* TASK REQUIREMENTS *
Take every line from the records below that includes the word "window".

* AVAILABLE DATA *

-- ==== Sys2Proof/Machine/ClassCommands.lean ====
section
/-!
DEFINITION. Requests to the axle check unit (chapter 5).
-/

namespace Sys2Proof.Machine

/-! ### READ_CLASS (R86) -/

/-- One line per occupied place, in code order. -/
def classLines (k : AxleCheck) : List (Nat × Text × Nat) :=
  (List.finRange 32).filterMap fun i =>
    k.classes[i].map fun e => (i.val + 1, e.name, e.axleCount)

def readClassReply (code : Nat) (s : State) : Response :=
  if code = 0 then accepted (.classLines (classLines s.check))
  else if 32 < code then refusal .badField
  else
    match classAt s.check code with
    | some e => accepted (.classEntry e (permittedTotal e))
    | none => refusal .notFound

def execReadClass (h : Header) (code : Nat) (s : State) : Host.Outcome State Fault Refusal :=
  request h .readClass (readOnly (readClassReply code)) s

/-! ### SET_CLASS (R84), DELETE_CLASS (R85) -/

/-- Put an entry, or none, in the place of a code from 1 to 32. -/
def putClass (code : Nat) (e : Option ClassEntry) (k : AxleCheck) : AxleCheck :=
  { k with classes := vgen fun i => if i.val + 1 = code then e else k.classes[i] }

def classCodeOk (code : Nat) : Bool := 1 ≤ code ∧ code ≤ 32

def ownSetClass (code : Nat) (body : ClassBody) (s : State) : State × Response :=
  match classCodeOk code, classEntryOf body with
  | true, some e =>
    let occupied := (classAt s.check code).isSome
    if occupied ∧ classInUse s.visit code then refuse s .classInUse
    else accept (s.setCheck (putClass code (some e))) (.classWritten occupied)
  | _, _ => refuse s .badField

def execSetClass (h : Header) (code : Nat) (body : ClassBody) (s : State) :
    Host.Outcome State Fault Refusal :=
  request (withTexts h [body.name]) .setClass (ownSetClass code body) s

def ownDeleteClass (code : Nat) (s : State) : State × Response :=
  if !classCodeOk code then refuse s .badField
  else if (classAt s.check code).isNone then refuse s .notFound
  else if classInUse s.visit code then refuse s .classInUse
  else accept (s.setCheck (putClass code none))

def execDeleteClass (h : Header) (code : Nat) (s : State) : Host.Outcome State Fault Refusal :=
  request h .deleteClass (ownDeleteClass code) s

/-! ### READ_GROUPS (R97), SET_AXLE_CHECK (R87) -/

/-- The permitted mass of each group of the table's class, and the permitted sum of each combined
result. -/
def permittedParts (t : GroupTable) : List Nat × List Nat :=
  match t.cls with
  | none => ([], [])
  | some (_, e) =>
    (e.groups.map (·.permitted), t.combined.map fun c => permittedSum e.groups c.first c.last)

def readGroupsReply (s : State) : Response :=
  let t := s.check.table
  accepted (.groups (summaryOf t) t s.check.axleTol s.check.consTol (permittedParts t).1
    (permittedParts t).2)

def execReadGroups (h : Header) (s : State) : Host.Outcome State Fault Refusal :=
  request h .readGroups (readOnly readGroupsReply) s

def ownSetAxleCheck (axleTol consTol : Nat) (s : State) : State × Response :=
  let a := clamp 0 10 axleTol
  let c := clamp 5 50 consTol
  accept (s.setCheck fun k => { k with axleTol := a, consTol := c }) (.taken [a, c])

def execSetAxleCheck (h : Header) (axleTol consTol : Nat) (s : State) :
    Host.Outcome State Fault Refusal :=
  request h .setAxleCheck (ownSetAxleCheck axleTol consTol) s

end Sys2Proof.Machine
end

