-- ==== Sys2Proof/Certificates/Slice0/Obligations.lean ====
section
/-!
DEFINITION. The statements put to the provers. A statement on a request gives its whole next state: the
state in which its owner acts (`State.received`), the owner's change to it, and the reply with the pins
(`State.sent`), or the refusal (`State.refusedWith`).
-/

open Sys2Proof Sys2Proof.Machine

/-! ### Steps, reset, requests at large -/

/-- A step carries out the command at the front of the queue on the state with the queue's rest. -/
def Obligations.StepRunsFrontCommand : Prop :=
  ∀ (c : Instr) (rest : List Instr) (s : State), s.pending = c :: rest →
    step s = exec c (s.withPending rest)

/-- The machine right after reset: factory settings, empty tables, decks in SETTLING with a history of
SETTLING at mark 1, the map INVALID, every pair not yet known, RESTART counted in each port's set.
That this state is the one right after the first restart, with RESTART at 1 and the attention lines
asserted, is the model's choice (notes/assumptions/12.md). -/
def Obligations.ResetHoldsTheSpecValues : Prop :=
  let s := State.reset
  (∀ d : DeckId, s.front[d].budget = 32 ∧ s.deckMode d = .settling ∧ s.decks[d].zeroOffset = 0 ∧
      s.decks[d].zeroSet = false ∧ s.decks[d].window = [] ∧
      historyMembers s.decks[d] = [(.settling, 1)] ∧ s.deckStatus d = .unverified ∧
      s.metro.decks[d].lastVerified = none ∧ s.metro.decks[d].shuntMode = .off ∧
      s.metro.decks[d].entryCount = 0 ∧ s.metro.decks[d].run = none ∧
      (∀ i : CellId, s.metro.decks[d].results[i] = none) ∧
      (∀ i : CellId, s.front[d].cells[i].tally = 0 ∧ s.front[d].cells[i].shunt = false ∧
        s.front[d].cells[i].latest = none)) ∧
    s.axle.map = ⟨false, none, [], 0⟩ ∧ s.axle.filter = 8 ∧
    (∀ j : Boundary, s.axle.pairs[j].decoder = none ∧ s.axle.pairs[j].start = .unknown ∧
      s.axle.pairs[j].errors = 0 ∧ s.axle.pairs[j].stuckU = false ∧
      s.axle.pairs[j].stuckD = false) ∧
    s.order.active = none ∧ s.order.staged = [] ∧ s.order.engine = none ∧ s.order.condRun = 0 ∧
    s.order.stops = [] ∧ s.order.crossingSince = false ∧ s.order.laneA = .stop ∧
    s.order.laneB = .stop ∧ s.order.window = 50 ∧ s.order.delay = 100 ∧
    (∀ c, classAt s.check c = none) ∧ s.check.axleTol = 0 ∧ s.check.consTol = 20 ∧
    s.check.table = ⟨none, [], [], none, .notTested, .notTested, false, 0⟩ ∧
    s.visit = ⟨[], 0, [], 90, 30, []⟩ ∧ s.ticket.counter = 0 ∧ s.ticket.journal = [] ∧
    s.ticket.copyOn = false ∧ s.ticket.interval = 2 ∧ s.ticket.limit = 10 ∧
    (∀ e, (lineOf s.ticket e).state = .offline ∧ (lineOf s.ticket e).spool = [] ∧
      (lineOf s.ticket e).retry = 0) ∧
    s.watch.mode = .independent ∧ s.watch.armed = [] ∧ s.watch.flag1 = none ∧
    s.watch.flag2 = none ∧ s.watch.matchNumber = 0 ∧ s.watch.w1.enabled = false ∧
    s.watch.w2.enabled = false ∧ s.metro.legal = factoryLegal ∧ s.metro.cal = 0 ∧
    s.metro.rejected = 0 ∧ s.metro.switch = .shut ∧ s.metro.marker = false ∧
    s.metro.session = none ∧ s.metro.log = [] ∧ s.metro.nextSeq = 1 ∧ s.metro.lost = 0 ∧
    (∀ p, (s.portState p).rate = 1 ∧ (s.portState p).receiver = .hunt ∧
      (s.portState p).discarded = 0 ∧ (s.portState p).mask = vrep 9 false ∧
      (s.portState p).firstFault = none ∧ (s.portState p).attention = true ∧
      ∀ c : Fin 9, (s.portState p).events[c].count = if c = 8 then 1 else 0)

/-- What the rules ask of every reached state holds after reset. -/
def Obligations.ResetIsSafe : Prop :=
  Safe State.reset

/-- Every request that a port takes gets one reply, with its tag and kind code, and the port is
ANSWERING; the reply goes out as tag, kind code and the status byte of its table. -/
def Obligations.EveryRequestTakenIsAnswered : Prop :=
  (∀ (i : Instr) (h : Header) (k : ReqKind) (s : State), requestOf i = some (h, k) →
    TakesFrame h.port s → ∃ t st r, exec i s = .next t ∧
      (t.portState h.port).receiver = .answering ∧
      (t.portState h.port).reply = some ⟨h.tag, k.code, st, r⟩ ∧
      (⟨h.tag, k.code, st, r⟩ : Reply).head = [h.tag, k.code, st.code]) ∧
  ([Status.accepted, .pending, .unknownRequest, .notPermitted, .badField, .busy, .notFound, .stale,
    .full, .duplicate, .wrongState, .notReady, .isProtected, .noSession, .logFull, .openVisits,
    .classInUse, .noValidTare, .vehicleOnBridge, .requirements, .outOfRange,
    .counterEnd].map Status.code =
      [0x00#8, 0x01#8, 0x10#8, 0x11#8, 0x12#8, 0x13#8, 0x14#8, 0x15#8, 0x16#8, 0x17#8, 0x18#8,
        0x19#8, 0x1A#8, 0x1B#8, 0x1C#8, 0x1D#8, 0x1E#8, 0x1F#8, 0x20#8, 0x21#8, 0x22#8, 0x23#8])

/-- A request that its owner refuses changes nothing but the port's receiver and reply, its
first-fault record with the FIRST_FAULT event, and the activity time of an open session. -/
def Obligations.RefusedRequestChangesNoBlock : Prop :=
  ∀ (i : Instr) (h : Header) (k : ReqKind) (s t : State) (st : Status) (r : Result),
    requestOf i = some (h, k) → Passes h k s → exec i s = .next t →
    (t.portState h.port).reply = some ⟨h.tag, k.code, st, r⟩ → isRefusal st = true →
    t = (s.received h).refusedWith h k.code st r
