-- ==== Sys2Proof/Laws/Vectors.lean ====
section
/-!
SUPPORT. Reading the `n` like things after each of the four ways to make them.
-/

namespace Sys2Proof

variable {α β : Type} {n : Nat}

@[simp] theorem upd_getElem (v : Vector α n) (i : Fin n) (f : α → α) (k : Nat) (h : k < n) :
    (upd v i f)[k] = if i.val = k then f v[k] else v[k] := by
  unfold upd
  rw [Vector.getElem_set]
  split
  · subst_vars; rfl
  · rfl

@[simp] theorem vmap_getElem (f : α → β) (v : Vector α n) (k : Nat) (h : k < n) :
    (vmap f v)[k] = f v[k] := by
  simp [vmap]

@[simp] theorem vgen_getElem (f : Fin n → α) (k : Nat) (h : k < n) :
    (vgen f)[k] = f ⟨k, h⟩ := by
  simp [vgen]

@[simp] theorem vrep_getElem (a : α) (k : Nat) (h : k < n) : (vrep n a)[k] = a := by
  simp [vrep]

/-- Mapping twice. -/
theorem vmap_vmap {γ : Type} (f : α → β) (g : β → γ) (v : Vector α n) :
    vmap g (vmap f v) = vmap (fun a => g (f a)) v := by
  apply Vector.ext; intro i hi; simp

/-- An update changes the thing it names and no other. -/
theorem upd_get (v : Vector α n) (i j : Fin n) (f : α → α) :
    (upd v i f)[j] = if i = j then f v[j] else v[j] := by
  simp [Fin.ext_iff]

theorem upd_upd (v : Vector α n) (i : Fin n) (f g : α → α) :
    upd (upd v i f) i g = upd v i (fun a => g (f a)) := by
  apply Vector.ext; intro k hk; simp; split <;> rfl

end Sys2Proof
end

* TASK SOLUTION *
      s.decks[d].zeroSet = false ∧ s.decks[d].window = [] ∧
    s.order.laneB = .stop ∧ s.order.window = 50 ∧ s.order.delay = 100 ∧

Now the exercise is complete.